Marea’s owner, Altamarea Group, founded by Ahmass Fakahany, has entered into a partnership with Major Food Group — owned by Jeff Zalaznick, Mario Carbone and Rich Torrisi, whose portfolio includes Carbone, Torrisi and Parm — to open Marea restaurants in other cities in the United States and abroad. The deal was reported Thursday by Bloomberg News.
Major Food will not be involved in the existing Marea in Manhattan or the outpost to open this spring in Beverly Hills, Calif. Altamarea Group retains full ownership of those, though their style and substance were certainly a deciding factor in the new arrangement.
“Marea is a brand we have always loved,” Mr. Zalaznick said. “We’re excited to bring it into the fold and expand it into the larger world.”

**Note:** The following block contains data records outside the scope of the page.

-- ==== Sys2Proof/Certificates/Slice0/Obligations.lean ====
section
/-! DEFINITION. The statements for the provers, each from the rules it cites. Byte values are written
out. That an operation returns a value is stated as its being appended to the model's record of outputs (log entry 3). -/

open Sys2Proof Sys2Proof.Machine

/-! ### Encodings -/

/-- Decode and encode agree (R60 to R62): every well-formed instruction is decoded back from its selector, with every
operand at every value its row admits, and from its bytes where it has any. The layout of a selector in bytes is the
model's choice (log entry 12). -/
def Obligations.DecodeEncodeAgree : Prop :=
  ∀ i : Instr, i.wellFormed = true →
    decode (encode i) = i ∧
    ∀ bytes, encodeBytes i = some bytes → decodeBytes (encode i).format bytes = .ok i

/-- The other direction (R62, R66): every selector decodes, to a well-formed instruction whose selector it is. -/
def Obligations.EverySelectorDecodes : Prop :=
  ∀ sel : Selector, (decode sel).wellFormed = true ∧ encode (decode sel) = sel

/-- Selector values written out from R60 and R61. Their layout in bytes is the model's choice (log entry 12): the operand
byte first, the state byte second, no byte for the cell that the guard does not read. -/
def Obligations.TableWordsDecode : Prop :=
  decodeBytes .enc [] = .ok .encNextEnd ∧
  decodeBytes .enc [0b01111110#8] = .ok .encNextStuffFlag ∧
  decodeBytes .enc [0b01011110#8] = .ok (.encNextLit 0b01011110#8) ∧
  decodeBytes .dec [0b01111110#8, 0b00000000#8] = .ok .decAcceptSkip ∧
  decodeBytes .dec [0b01111110#8, 0b01111110#8] = .ok .decAcceptDone ∧
  decodeBytes .dec [0b01111110#8, 0b01111101#8] = .ok (.decAcceptUnesc 0b01111110#8) ∧
  decodeBytes .dec [0b00000000#8, 0b01111111#8] = .ok (.decAcceptCorrupt 0b01111111#8 0b00000000#8)

/-- R60: the rows of `ENC.NEXT`, tried from the top, the guard first. -/
def Obligations.EncNextRowOrder : Prop :=
  ∀ s : State,
    (s.encCur = s.encEnd → perform .encNext s = exec .encNextEnd s) ∧
    (∀ b, s.encCur ≠ s.encEnd → s.memRead .tx s.encCur = some b →
      perform .encNext s =
        exec (if b = 0x7D#8 then .encNextStuffEsc
              else if b = 0x7E#8 then .encNextStuffFlag
              else if b = 0x7F#8 then .encNextStuffAbort
              else .encNextLit b) s)

/-- R61, R80: the tests of `DEC.ACCEPT` in their order. -/
def Obligations.DecAcceptTestOrder : Prop :=
  ∀ (s : State) (val : Byte),
    (s.decCur = s.decEnd → perform (.decAccept val) s = exec (.decAcceptExh val) s) ∧
    (∀ st, s.decCur ≠ s.decEnd → s.memRead .rx s.decCur = some st →
      perform (.decAccept val) s =
        exec (if st = 0x7D#8 then
                (if val = 0x7D#8 then .decAcceptUnescEsc
                 else if val = 0x7F#8 then .decAcceptUnescAbort
                 else .decAcceptUnesc val)
              else if st = 0x00#8 ∨ st = 0x7E#8 then
                (if st = 0x00#8 ∧ val = 0x7E#8 then .decAcceptSkip
                 else if val = 0x7D#8 then (if st = 0x00#8 then .decAcceptEscinInit else .decAcceptEscinReady)
                 else if val = 0x7E#8 then .decAcceptDone
                 else if val = 0x7F#8 then (if st = 0x00#8 then .decAcceptSabortInit else .decAcceptSabortReady)
                 else (if st = 0x00#8 then .decAcceptDataInit val else .decAcceptDataReady val))
              else .decAcceptCorrupt st val) s)

/-- R58, R59 (a), (c), (d): the escape transform flips bit 5 and nothing else, undoes itself, and gives a reserved byte
exactly for 0x5D, 0x5E and 0x5F. -/
def Obligations.EscapeTransformLaws : Prop :=
  ∀ b : Byte, escapeX b = b ^^^ 0x20#8 ∧ escapeX (escapeX b) = b ∧
    (reserved (escapeX b) = true ↔ b = 0x5D#8 ∨ b = 0x5E#8 ∨ b = 0x5F#8) ∧
    (reserved b = true → reserved (escapeX b) = false)

/-! ### Steps and the invariant -/

/-- A step takes the next request off, and runs the instruction that its selector decodes to (R110). The queue of requests
is the model's (log entry 1). -/
def Obligations.StepRunsDecodedInstruction : Prop :=
  ∀ (s : State) (r : Request) (rest : List Request) (sel : Selector) (i : Instr),
    s.requests = r :: rest → select { s with requests := rest } r = .ok sel → decode sel = i →
    i.wellFormed = true → step s = exec i { s with requests := rest }

/-- With no request the block is idle and holds its state (R164; the model's choice of step, log entry 2). -/
def Obligations.IdleStepChangesNothing : Prop :=
  ∀ s : State, s.requests = [] → step s = .next s

/-- R14 (e), R29: every step keeps `cur <= end <= SIZE` on both units, the canonical form of both buffers, and that they
list only cells that exist. -/
def Obligations.StepKeepsInvariant : Prop :=
  ∀ s t : State, s.Inv → step s = .next t → t.Inv

/-- The invariant holds after reset, whatever the parameters (R26); those of `State.reset` are the model's (log entry 4). -/
def Obligations.ResetMeetsInvariant : Prop :=
  (∀ c : Config, (State.resetWith c).Inv) ∧ State.reset.Inv

/-- Within the invariant, a step of a unit operation never faults and is never refused (R39, R70, R80). -/
def Obligations.UnitStepNeverStops : Prop :=
  ∀ (s : State) (r : Request) (rest : List Request), s.Inv → s.requests = r :: rest →
    (r = .encNext ∨ ∃ val, r = .decAccept val) → ∃ t, step s = .next t

/-- R26, R171: after reset the four registers are zero; with no window loaded `ENC.NEXT` returns 0x7E and `DEC.ACCEPT`
returns `Abort` for ever, and neither changes anything else. -/
def Obligations.ResetRegistersAndFirstOperations : Prop :=
  ∀ c : Config,
    let s := State.resetWith c
    s.encCur = 0 ∧ s.encEnd = 0 ∧ s.decCur = 0 ∧ s.decEnd = 0 ∧
    (∀ k, encRun k s = .next { s with txBytes := List.replicate k 0x7E#8 }) ∧
    (∀ w, decFeed w s = .next { s with decResults := List.replicate w.length .abort })

/-! ### ENC.NEXT -/

/-- R71: the case END returns `FLAG` and changes nothing, and so does every later `ENC.NEXT`. -/
def Obligations.EncEndReturnsFlag : Prop :=
  ∀ s : State, s.encCur = s.encEnd →
    exec .encNextEnd s = .next { s with txBytes := s.txBytes ++ [0x7E#8] } ∧
    ∀ k, encRun k s = .next { s with txBytes := s.txBytes ++ List.replicate k 0x7E#8 }

/-- R72: the case STUFF, for each of its three rows, rewrites the cell at the cursor to `b ^ 0x20` and returns `ESC`; the
cursor stays, nothing else changes, and the next `ENC.NEXT` is case LIT on the same cell. -/
def Obligations.EncStuffRewritesInPlace : Prop :=
  ∀ (s : State) (i : Instr) (b : Byte),
    (i, b) ∈ [(Instr.encNextStuffEsc, 0x7D#8), (Instr.encNextStuffFlag, 0x7E#8), (Instr.encNextStuffAbort, 0x7F#8)] →
    s.encCur ≠ s.encEnd → s.memRead .tx s.encCur = some b →
    ∃ t, exec i s = .next t ∧ t.memRead .tx s.encCur = some (b ^^^ 0x20#8) ∧
      SameCellsBut .tx [s.encCur] s t ∧ t.encCur = s.encCur ∧ t.encEnd = s.encEnd ∧
      t.txBytes = s.txBytes ++ [0x7D#8] ∧ SameDecoder s t ∧ SameOutside s t ∧
      perform .encNext t = exec (.encNextLit (b ^^^ 0x20#8)) t

/-- R73: the case LIT returns the byte at the cursor and moves the cursor on by one; nothing else changes. -/
def Obligations.EncLitReturnsByte : Prop :=
  ∀ (s : State) (b : Byte), s.encCur ≠ s.encEnd → s.memRead .tx s.encCur = some b →
    b ≠ 0x7D#8 → b ≠ 0x7E#8 → b ≠ 0x7F#8 →
    exec (.encNextLit b) s = .next { s with encCur := s.encCur + 1, txBytes := s.txBytes ++ [b] }

/-- The frame of the cases of `ENC.NEXT` (R35): the bound, the decoder and everything outside are unchanged; the cursor
moves in case LIT only; the one cell a case can write is the one at the cursor, and only the STUFF rows write it. -/
def Obligations.EncCasesFrame : Prop :=
  ∀ (s t : State) (i : Instr), (encode i).format = .enc → exec i s = .next t →
    t.encEnd = s.encEnd ∧ SameDecoder s t ∧ SameOutside s t ∧
    (∃ b, t.txBytes = s.txBytes ++ [b]) ∧
    ((∃ b, i = .encNextLit b) → t.encCur = s.encCur + 1 ∧ SameCellsBut .tx [] s t) ∧
    (i = .encNextEnd → t.encCur = s.encCur ∧ SameCellsBut .tx [] s t) ∧
    (i = .encNextStuffEsc ∨ i = .encNextStuffFlag ∨ i = .encNextStuffAbort →
      t.encCur = s.encCur ∧ SameCellsBut .tx [s.encCur] s t)

/-- R79: `ENC.NEXT` never returns `ABORT`; it returns `FLAG` exactly at the end of the window; and `ESC` exactly when the
byte at the cursor is reserved, the next operation then returning 0x5D, 0x5E or 0x5F. -/
def Obligations.EncReturnsOnlyWireBytes : Prop :=
  ∀ s t : State, perform .encNext s = .next t →
    ∃ b, t.txBytes = s.txBytes ++ [b] ∧ b ≠ 0x7F#8 ∧
      (b = 0x7E#8 ↔ s.encCur = s.encEnd) ∧
      (b = 0x7D#8 ↔ s.encCur ≠ s.encEnd ∧ (s.memRead .tx s.encCur = some 0x7D#8 ∨
        s.memRead .tx s.encCur = some 0x7E#8 ∨ s.memRead .tx s.encCur = some 0x7F#8)) ∧
      (b = 0x7D#8 → ∃ u v, perform .encNext t = .next u ∧ u.txBytes = t.txBytes ++ [v] ∧
        (v = 0x5D#8 ∨ v = 0x5E#8 ∨ v = 0x5F#8))

/-- R74: a frame loaded and requested again and again comes out as `stuff` of it followed by `FLAG` for ever. The body has
`n + k` bytes, and its end leaves the cursor at the bound and the window with its reserved bytes rewritten. -/
def Obligations.EncoderSendsStuffedFrame : Prop :=
  ∀ (s : State) (a m : Nat) (frame : List Byte), a + frame.length ≤ s.config.txSize →
    (stuff frame).length = frame.length + reservedCount frame ∧
    ∃ t, performAll (.host (.txFrame a frame) ::
        List.replicate (frame.length + reservedCount frame + m) .encNext) s = .next t ∧
      t.txBytes = s.txBytes ++ stuff frame ++ List.replicate m 0x7E#8 ∧
      t.encCur = a + frame.length ∧ t.encEnd = a + frame.length ∧
      holds t .tx a (mutated frame) ∧
      (∀ c, (c < a ∨ a + frame.length ≤ c) → t.memRead .tx c = s.memRead .tx c) ∧
      SameDecoder s t ∧ SameOutside s t

/-- R77: a second pass over a window whose frame has been encoded sends the rewritten bytes as literals, and leaves the
buffer as it is. -/
def Obligations.SecondPassSendsRewrittenBytes : Prop :=
  ∀ (s : State) (a : Nat) (frame : List Byte), a + frame.length ≤ s.config.txSize →
    holds s .tx a (mutated frame) →
    ∃ t, performAll (.host (.encLoad a (a + frame.length)) :: List.replicate frame.length .encNext) s = .next t ∧
      t.txBytes = s.txBytes ++ mutated frame ∧ t.encCur = a + frame.length ∧
      SameCellsBut .tx [] s t ∧ SameDecoder s t ∧ SameOutside s t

It took about a year of back-and-forth to cement the partnership, which so far involves only future Marea restaurants. Neither group would discuss finances, but both said Miami was a likely first destination, citing Major Food Group’s established presence there.
“We’ve had requests from customers to open in Miami,” Mr. Fakahany said. “This will permit us to engage in marketing across both companies,” sharing expertise, customer lists, promotions and the like. “It’s a win-win,” he said.
Major Food Group’s footprint can be found in 11 cities, including Dallas and Doha, most notably with locations of Carbone, its popular upscale red-sauce joints. Altamarea already has restaurants in eight cities around the world. They’re as diverse as 53, an Asian restaurant in Manhattan, RSVP for French in Dubai, a branch of Morini with Italian cooking in Istanbul, and Mohalla for Indian food in Saudi Arabia.
Marea opened in 2009 in the space formerly occupied by San Domenico, the New York extension of a Michelin-starred restaurant of the same name in Imola, Italy. San Domenico was the restaurateur Tony May’s effort to prove that Italian food could be just as esteemed and elegant as French.
Marea, dedicated to meticulously wrought pasta and seafood, has successfully maintained that idea, with its dollops of sea urchin, fresh langoustines and sea scallops with black truffles, accompanied by fine Super Tuscan wines.
Mr. Zalaznick is on board with all that. “For us it’s the beginning of an evolution,” he said. “We’re looking at bringing other legacy brands into our company.”